Sheikh Mohammed attends racing at Tokyo Racecourse on Derby Day
On Sunday, May 29, for the first time in 28 years, the first time since the third running of the Japan Cup in 1983, His Highness Sheikh Mohammed bin Rashid Al Maktoum, Vice-President and Prime Minister of the UAE and Ruler of Dubai, attended racing at Tokyo Racecourse.
Sheikh Mohammed, a major figure in international Thoroughbred racing and breeding, journeyed to Japan to watch his colt Debonair take on Japan's most prestigious race – Grade One The Tokyo Yushun (Japanese Derby).
Sheikh Mohammed is one of five persons residing outside Japan whom have been registered as owner by the Japan Racing Association. In addition to the Sheikh are, H. R. H. Princess Haya bint Al Hussein, H. H. Sheikh Hamdan bin Mohd Al Maktoum, Mr. Masatsugu Otani and Dr. K. C. Tan. The JRA ownership was effective in late November 2009 and only 18 months hence, Debonair, one of 19 horses owned in Japan by Sheikh Mohammed, had reached the pinnacle of the classic races.
For Sheikh Mohammed, it was all the reason he needed to come to Japan. "I have a horse running in the Derby and therefore I had an excuse to come here," he had said with a chuckle before the race. "I always enjoy racing and to have a runner in Japan is a great thing," he said with heartfelt sincerity. "We are worldwide, with horses everywhere, and it's a great pleasure for me to have a runner in Japan and to come here."

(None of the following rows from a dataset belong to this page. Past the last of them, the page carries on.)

/-- The value of a field that shows state which stands elsewhere. -/
def fieldView (s : State) (d : Nat) (f : Fld) : Option Nat :=
  let off := f.addr % 0x80000
  let n := (off - 0x100) / 0x40
  let r := (off - 0x100) % 0x40
  let per := Nat.ble 0x100 off
  match f.addr / 0x80000 with
  | 0 => if f.addr = 0 then (match f.lo with | 0 => some d | 6 => some (d % 4) | 8 => some (d / 4) | _ => none) else none
  | 6 =>
    if off = 0x10 then some (launchesOut s d)
    else if per && r = 0x20 && f.lo = 0 then some (queStateView s d n)
    else none
  | 7 =>
    if 8 ≤ off && off < 0x88 then some (seqView s d ((off - 8) / 8))
    else if 0x88 ≤ off && off < 0xA8 then some (seqUsed s d ((off - 0x88) / 8))
    else if off = 0xB0 then some (s.que.heldKv.filter (fun h => Nat.beq (h.seq / 256) d)).length
    else none
  | 8 => if per && off < 0x1100 then some (moverView s d ((off - 0x100) / 0x80) ((off - 0x100) % 0x80) f.lo) else none
  | 9 => if per && r = 0x38 then some (pinnedAt s d n).length else none
  | 10 => if per && r = 0 then some (dirUsed s d n) else none
  | 12 => if per && off < 0x800 && r = 0 then some (openAccums s d n) else none
  | 13 =>
    if per && off < 0x1100 then
      (match r with
       | 8 => some (bucketView s d n (if f.lo = 0 then 0 else 1) 32)
       | 0x10 => some (bucketView s d n 2 48)
       | 0x18 => some (bucketView s d n 3 48)
       | 0x20 => some (bucketView s d n 4 48)
       | _ => none)
    else none
  | 15 => hostView s d f.addr f.lo
  | 16 =>
    if off = 0x28 && f.lo = 0 then some (stagedBytes s d)
    else if 0x400 ≤ off then
      let size := s.rd d Reg.REC_RING_SIZE * 0x100000
      some (ofLe (ringGet s.recs.ring d size (s.rd d Reg.REC_WIN_OFF * 8 + (off - 0x400)) 8))
    else none
  | _ => none

/-- Whether a sealed partition's view hides the field from every source but the warden (R563). -/
def viewSealed (s : State) (d : Nat) (f : Fld) : Bool :=
  let off := f.addr % 0x80000
  match f.addr / 0x80000 with
  | 7 =>
    if 8 ≤ off && off < 0x88 then
      (match findSeq s (d * 256 + s.rd d Reg.SEQ_VIEW_SLOT) with | some x => partSealed s x.part | none => false)
    else false
  | 8 =>
    if 0x10000 ≤ off then slotSealed s d ((off - 0x10000) / 0x400)
    else if 0x100 ≤ off && off < 0x1100 && 0x10 ≤ (off - 0x100) % 0x80 then
      (match findMover s d ((off - 0x100) / 0x80) with | some x => partSealed s x.part | none => false)
    else false
  | 10 =>
    (off == 0x18 || off == 0x20) &&
      (match (look d s.slc.queried).bind (fun la => homePart s (la * 128)) with | some p => partSealed s p | none => false)
  | 15 => Nat.ble 0x70 off && Nat.blt off 0x90 && (ptData s d).state != 0 && partSealed s (ptData s d).part
  | _ => false

/-- What a field reads for a source. -/
def fieldRead (s : State) (d : Nat) (src : Source) (f : Fld) : Nat :=
  if viewSealed s d f && src != .warden then 0
  else match fieldView s d f with
    | some v => v % 2 ^ f.width
    | none => s.rd d f

/-- The fields of the register at `addr` of a die, or of a spine switch (64, 65), which has the IMG block alone (R569). -/
def portFields (d addr : Nat) : List Fld := if d < 64 || addr / 0x80000 = 5 then fieldsAt addr else []

/-- The 64 bits of a register. -/
def regValue (s : State) (d : Nat) (src : Source) (addr : Nat) : Nat :=
  ((portFields d addr).map (fun f => fieldRead s d src f * 2 ^ f.lo)).foldl (· + ·) 0

/-! ### Reads (R560, R561) -/

/-- Whether an access of `size` bytes at `addr` covers a field of its register whole. -/
def coversField (addr size : Nat) (f : Fld) : Bool :=
  Nat.ble (8 * (addr % 8)) f.lo && Nat.ble (f.lo + f.width) (8 * (addr % 8) + 8 * size)

/-- What a read does: it clears the RC fields that it covers whole, and empties a mailbox (Table PART-8). -/
def readTakes (d : Nat) (src : Source) (addr size : Nat) (s : State) : State :=
  let base := addr / 8 * 8
  let s := each ((portFields d base).filter (fun f => f.acc == .rc && coversField addr size f)) (fun s f => s.wr d f 0) s
  if base = Reg.WARD_MBOX_IN.addr then mboxInTaken d src s
  else if base = Reg.WARD_MBOX_OUT.addr then mboxOutTaken d s
  else s

/-- A read of 4 or 8 bytes at the register port: its value, none where the address is unmapped. -/
def portRead (d : Nat) (src : Source) (addr size : Nat) (s : State) : Option Nat × State :=
  let base := addr / 8 * 8
  if (portFields d base).isEmpty then (none, s)
  else (some (regValue s d src base / 2 ^ (8 * (addr % 8)) % 2 ^ (8 * size)), readTakes d src addr size s)

/-! ### Writes (R561, R562) -/

/-- The partition that a field which only the warden writes when sealed belongs to (R447). -/
def fieldOwner (s : State) (d : Nat) (f : Fld) : Option Nat :=
  let off := f.addr % 0x80000
  match f.addr / 0x80000 with
  | 6 => let q := d * 64 + (off - 0x100) / 0x40
         if queNamed s q then some (quePart s q) else none
  | 12 => some ((off - 0x800) / 8)
  | 14 => halfPart s d ((off - 0x100) / 8 / 32)
  | _ => none

/-- Whether a field accepts a write from the source (R558). -/
def fieldTakes (s : State) (d : Nat) (src : Source) (f : Fld) : Bool :=
  match f.guard with
  | .any => true
  | .warden => src == .warden
  | .mediator => isMediator s d ((f.addr - 0x682000) / 16) src
  | .pfOnly => (match src with | .pf _ => true | .page _ f => f == 0 | _ => false)
  | .wardenIfSealed => (match fieldOwner s d f with | some p => wardenOk s p src | none => true)

/-- Whether a write changes fields of this access code. -/
def Acc.writable : Acc → Bool
  | .ro => false
  | .rc => false
  | .rw => true
  | .rwl => true
  | .w1c => true
  | .w1s => true

/-- The bits of a field in a register's 64. -/
def Fld.of (f : Fld) (v : Nat) : Nat := v / 2 ^ f.lo % 2 ^ f.width

/-- What the field holds after a write of `v`, its bits in place. -/
def fieldNew (s : State) (d : Nat) (f : Fld) (v : Nat) : Nat :=
  match f.acc with
  | .w1s => s.rd d f ||| f.of v
  | .w1c => s.rd d f - (s.rd d f &&& f.of v)
  | _ => f.of v

/-- A register value outside its range is clamped to it (R67, R415, Tables MESH-6 and MOV-6). -/
def clampField (f : Fld) (v : Nat) : Nat :=
  if f = Reg.GOV_CTRL_CAP_MS then max 1 (min 16 v)
  else if f = Reg.GOV_CTRL_WAIT_US then max 10 (min 10000 v)
  else if f = Reg.GOV_CTRL_HEAD_WARM then min 256 v
  else if f = Reg.IMG_QTIMEOUT then max 1 (min 10000 v)
  else if f = Reg.MOV_HALT_MS then max 1 (min 10000 v)
  else if f = Reg.RED_TIMEOUT then max 1 (min 1000 v)
  else v

/-- The fields that a write covers take their values. -/
def plainWrite (d : Nat) (fs : List Fld) (v : Nat) (s : State) : State :=
  each fs (fun s f => s.wr d f (clampField f (fieldNew s d f v))) s

/-- A write that starts a command, or whose register has a rule of its own; `v` is the whole register with the fields
not covered as they were. Status as in Table REG-4: 0 OK, 4 DENIED, 5 BUSY. None: a plain register. -/
def commandWrite (d : Nat) (src : Source) (base v : Nat) (s : State) : Option (Nat × State) :=
  let off := base % 0x80000
  let n := (off - 0x100) / 0x40
  let w : Word := BitVec.ofNat 64 v
  match base / 0x80000 with
  | 5 => if off = 0 then some (0, if v % 16 = 6 then imgAbort s else s) else none
  | 6 =>
    if off < 0x100 then none
    else if (off - 0x100) % 0x40 = 8 then some (0, queCtrlWrite d n src v s)
    else if (off - 0x100) % 0x40 = 0 && queEnabled s (d * 64 + n) then some (0, s)
    else none
  | 8 =>
    if off = 0 then
      let op := bits v 13 12
      let held : Bool := match findMover s d (v % 32) with | some x => partSealed s x.part && src != .warden | none => false
      if op = 1 || op = 2 then some (cond held 4 0, movCommand d (v % 32) op (bits v 11 5) src s) else none
    else if 0x1200 ≤ off && off < 0x1400 then
      let k := (off - 0x1200) / 8
      let held := (slotSealed s d k || (v.testBit 28 && partSealed s (bits v 22 16))) && src != .warden
      some (cond held 4 0, movSlotWrite d k src v s)
    else if 0x10000 ≤ off then
      let k := (off - 0x10000) / 8
      some (if slotSealed s d (k / 128) && src != .warden then 4 else 0, movProgWrite d k src w s)
    else none
  | 9 =>
    if off = 0x18 then
      (match v % 4 with
       | 1 => some (0, ucPin d src (bits v 12 2) (bits v 19 13) s)
       | 2 => some (0, ucUnpin d src (bits v 12 2) (bits v 19 13) s)
       | _ => none)
    else none
  | 10 => if off = 0x10 then some (0, if v.testBit 0 then cohQuery d src s else s) else none
  | 13 =>
    if off = 0x20 then
      let p := bits v 9 3
      let i := bits v 14 10
      let st := if s.rd d Reg.PART_CMD_STATUS_BUSY = 1 then 5 else 0
      (match v % 8 with
       | 1 => some (if wardenOk s p src then st else 4, goLive d p i src s)
       | 2 => some (st, instResetCmd d p i src s)
       | 3 => some (st, partResetCmd d p src s)
       | _ => none)
    else if off = 0x30 then
      let op := bits v 12 11
      let st := if s.prt.deferred.any (fun g => Nat.beq g.die d) then 5 else 0
      if op = 0 then none else some (st, gateRequest ⟨d, v % 4, bits v 10 2, op⟩ s)
    else if 0x2000 ≤ off then
      let e := (off - 0x2000) / 16
      some (0, if off % 16 = 0 then irqMapAddrWrite d e src w s else irqMapDataWrite d e src w s)
    else none
  | 14 =>
    if off = 8 then
      if v % 8 = 0 || 4 < v % 8 then none
      else
        let p := bits v 9 3
        some (if wardenOk s p src then 0 else 4,
          invCommand d (v % 8) p (bits v 14 10) (bits v 22 15) (bits v 39 24) src s)
    else if 0x100 ≤ off then some (0, ctxBaseWrite d ((off - 0x100) / 8) src w s)
    else none
  | 15 =>
    match diePort d with
    | none => some (0, s)
    | some p =>
      if 0x1030 ≤ off && off % 0x20 = 0x10 then some (0, s)
      else if off = 8 then some (0, hostAbi p ⟨bits v 31 16, v % 0x10000⟩ s)
      else if off = 0x60 then
        let i := v % 256
        if ptBusy s d then some (5, s)
        else
        (match bits v 9 8 with
         | 1 => some (0, ptWrite d i src s)
         | 2 => some (0, ptRead d i s)
         | 3 => some (0, ptRetire d i src s)
         | _ => none)
      else none
  | 16 => if off = 0x40 then some (0, recTest d (BitVec.ofNat 32 v) s) else none
  | 17 =>
    if 0x10 ≤ off && off < 0x50 then
      some (0, if off < 0x38 then wardStrWrite d 0 ((off - 0x10) / 8) src w s
        else wardStrWrite d (1 + (off - 0x38) / 8) 0 src w s)
    else if off = 0x68 then some (0, mboxInWrite d w s)
    else if off = 0x70 then some (0, mboxOutWrite d src w s)
    else none
  | _ => none

/-- A write of `size` bytes at the register port: its status (Table REG-4) and the state after it (R560–R562). -/
def portWrite (d : Nat) (src : Source) (addr size v : Nat) (s : State) : Nat × State :=
  let base := addr / 8 * 8
  let v := v % 2 ^ (8 * size) * 2 ^ (8 * (addr % 8))
  let fs := (portFields d base).filter (fun f => f.acc.writable && coversField addr size f)
  let changes (f : Fld) : Bool := fieldNew s d f v != s.rd d f
  let locked (f : Fld) : Bool := f.acc == .rwl && !s.img.unlocked.contains d
  let refused (f : Fld) : Bool := !fieldTakes s d src f
  if (portFields d base).isEmpty then (1, s)
  else if fs.any (fun f => changes f && locked f) then (3, s)
  else
    match fs.find? (fun f => changes f && refused f) with
    | some f => (4, if f.guard == .warden || f.guard == .wardenIfSealed then wardDenied d base src s else s)
    | none =>
      if fs.isEmpty || fs.any refused then (0, s)
      else
        let kept := (portFields d base).filter (fun f => f.acc.writable && !coversField addr size f)
        let now (f : Fld) : Nat := if f.acc == .w1s then 0 else s.rd d f * 2 ^ f.lo
        let whole := (fs.map (fun (f : Fld) => f.of v * 2 ^ f.lo) ++ kept.map now).foldl (· + ·) 0
        match commandWrite d src base whole s with
        | some r => r
        | none => (0, plainWrite d fs v s)

/-! ### Direct accesses (R557, R560) -/

/-- The width and the reach of a source (Table REG-2, R559, R560): a function page reaches its own registers alone. -/
def sourceReaches (d addr size : Nat) : Source → Bool
  | .pf _ => (Nat.beq size 4 || Nat.beq size 8) && Nat.beq (addr % size) 0
  | .page port f =>
    (Nat.beq size 4 || Nat.beq size 8) && Nat.beq (addr % size) 0 && Nat.beq d (portDie port)
      && Nat.ble (0x781000 + 0x20 * f) addr && Nat.blt addr (0x781020 + 0x20 * f)
  | _ => Nat.ble 8 size && Nat.beq (size % 8) 0 && Nat.beq (addr % 8) 0

/-- Whether the port of a die takes accesses of the source: the die runs, and so does its warden for the warden's own
(R464, R580). -/
def portOpen (s : State) (d : Nat) (src : Source) : Bool :=
  dieUp s d && (src != .warden || decide (s.rd d Reg.WARD_STATUS = 1))

/-- REGISTER_WRITE: one register, from a source that reaches it while its die runs. -/
def registerWrite (d addr size : Nat) (src : Source) (v : Word) (s : State) : State :=
  if portOpen s d src && Nat.ble size 8 && sourceReaches d addr size src then (portWrite d src addr size v.toNat s).2 else s

def execRegisterWrite (d addr size : Nat) (src : Source) (v : Word) (s : State) : Host.Outcome State Fault Refusal :=
  onDie s d (registerWrite d addr size src v)

/-- Reads of `n` registers in ascending address, each answered. -/
def readMany (d : Nat) (src : Source) (size : Nat) : Nat → Nat → State → State
  | 0, _, s => s
  | n + 1, addr, s =>
    match portRead d src addr size s with
    | (some v, s) => readMany d src size n (addr + size) (answerRead d addr v src s)
    | (none, s) => s

/-- RC_REGISTER_READ: every register that the access covers is returned, and its RC fields are cleared. -/
def rcRegisterRead (d addr size : Nat) (src : Source) (s : State) : State :=
  if portOpen s d src && sourceReaches d addr size src then readMany d src (min size 8) (size / min size 8) addr s else s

The respect Dubai's ruler holds for Japan had grown tremendously just two months previous, when only two weeks following Japan's devastating earthquake and tsunami, Japan's Victoire Pisa and Transcend finished one two in the world's richest race, the Dubai World Cup, run at the state-of-the-art Meydan Racecourse. Though the Sheikh's own runner was beaten by the Japanese, he had openly expressed his delight at the Japanese victory, its first in the World Cup ever.
At Tokyo Racecourse on Sunday, Sheikh Mohammed again expressed his feelings and the feelings of nation's people hold for Japan and Japanese horsemen. "We admire the Japanese nation because after the crisis, it rose to the challenge. We really look up to it. To bring the horses (to Dubai) after the crisis made all the people in Dubai want the Japanese to win the race. We even said that on television before the race. Despite the crisis, they had the courage to still come. We knew that it is a great nation, one that rises to a challenge."
Sheikh Mohammed's Derby runner, Debonair, by Agnes Tachyon, out of the Singspiel mare Velvet Queen, was bred in Hokkaido by Darley Japan Farm, the sheikh's breeding and training operation in Japan. "I' think they've done a very good job," he said before the race. "And with the local people also, on whom we've relied very much. We're satisfied and I'm very, very happy."
In the Satsuki Sho (Japanese 2000 Guineas), Debonair went to the gate with only one win in six races. He had, however, shown considerable consistency, making the money, including a third in the Yayoi Sho(Gr 2), in all but one of those races. The race 14th pick in the Satsuki Sho, Debonair surprised with a strong fourth-place finish and earned a start in the Japanese Derby. That result, along with the big colt's huge stride, connections indicated he was perfect for Tokyo Racecourse, with its sweeping turns and long homestretch.
On Derby Day, Debonair, tipping the scales at 530 kg as the lineup's second-biggest colt, went to the gate as the race third favorite, with optimistic racing fans rising to the festive atmosphere of the race's 78th running and the presence of not only Sheikh Mohammed, but also of world renowed Lanfranco Dettori aboard.
The weather for Derby Day, however, was anything but festive. An approaching typhoon had brought near continuous rainfall to eastern Japan from Thursday evening and the track was reduced to soft. Sheikh Mohammed, however, stood in the rain before the Derby as he joined connections in the pre-parade ring. Hatless, and without umbrella, Dubai's ruler saw his colt off to the Derby gate for what would be Debonair's first race over soft ground, his first over any going other than good.
Unfortunately, Debonair, perhaps unable to handle the going, was to finish in 12th place in a highly competitive field that saw race favorite and Satsuki Sho winner Orfevre claiming his second jewel in the Triple Crown.
Upon his arrival to Tokyo Racecourse, Sheikh Mohammed had philosophically expressed his expectations for his colt, saying, "I'm a horseman and I know races, so I'm happy now before the race. After the race, the result will be known by everybody. But, that's the dream of racing. This year, next year, or the year after. You always have a dream. That's how we look at it."
And, without a doubt, Japan respectfully looks forward to future visits by Sheikh Mohammed and equal reciprocal delight in what, one day, will surely be his first victory in the Japanese Derby.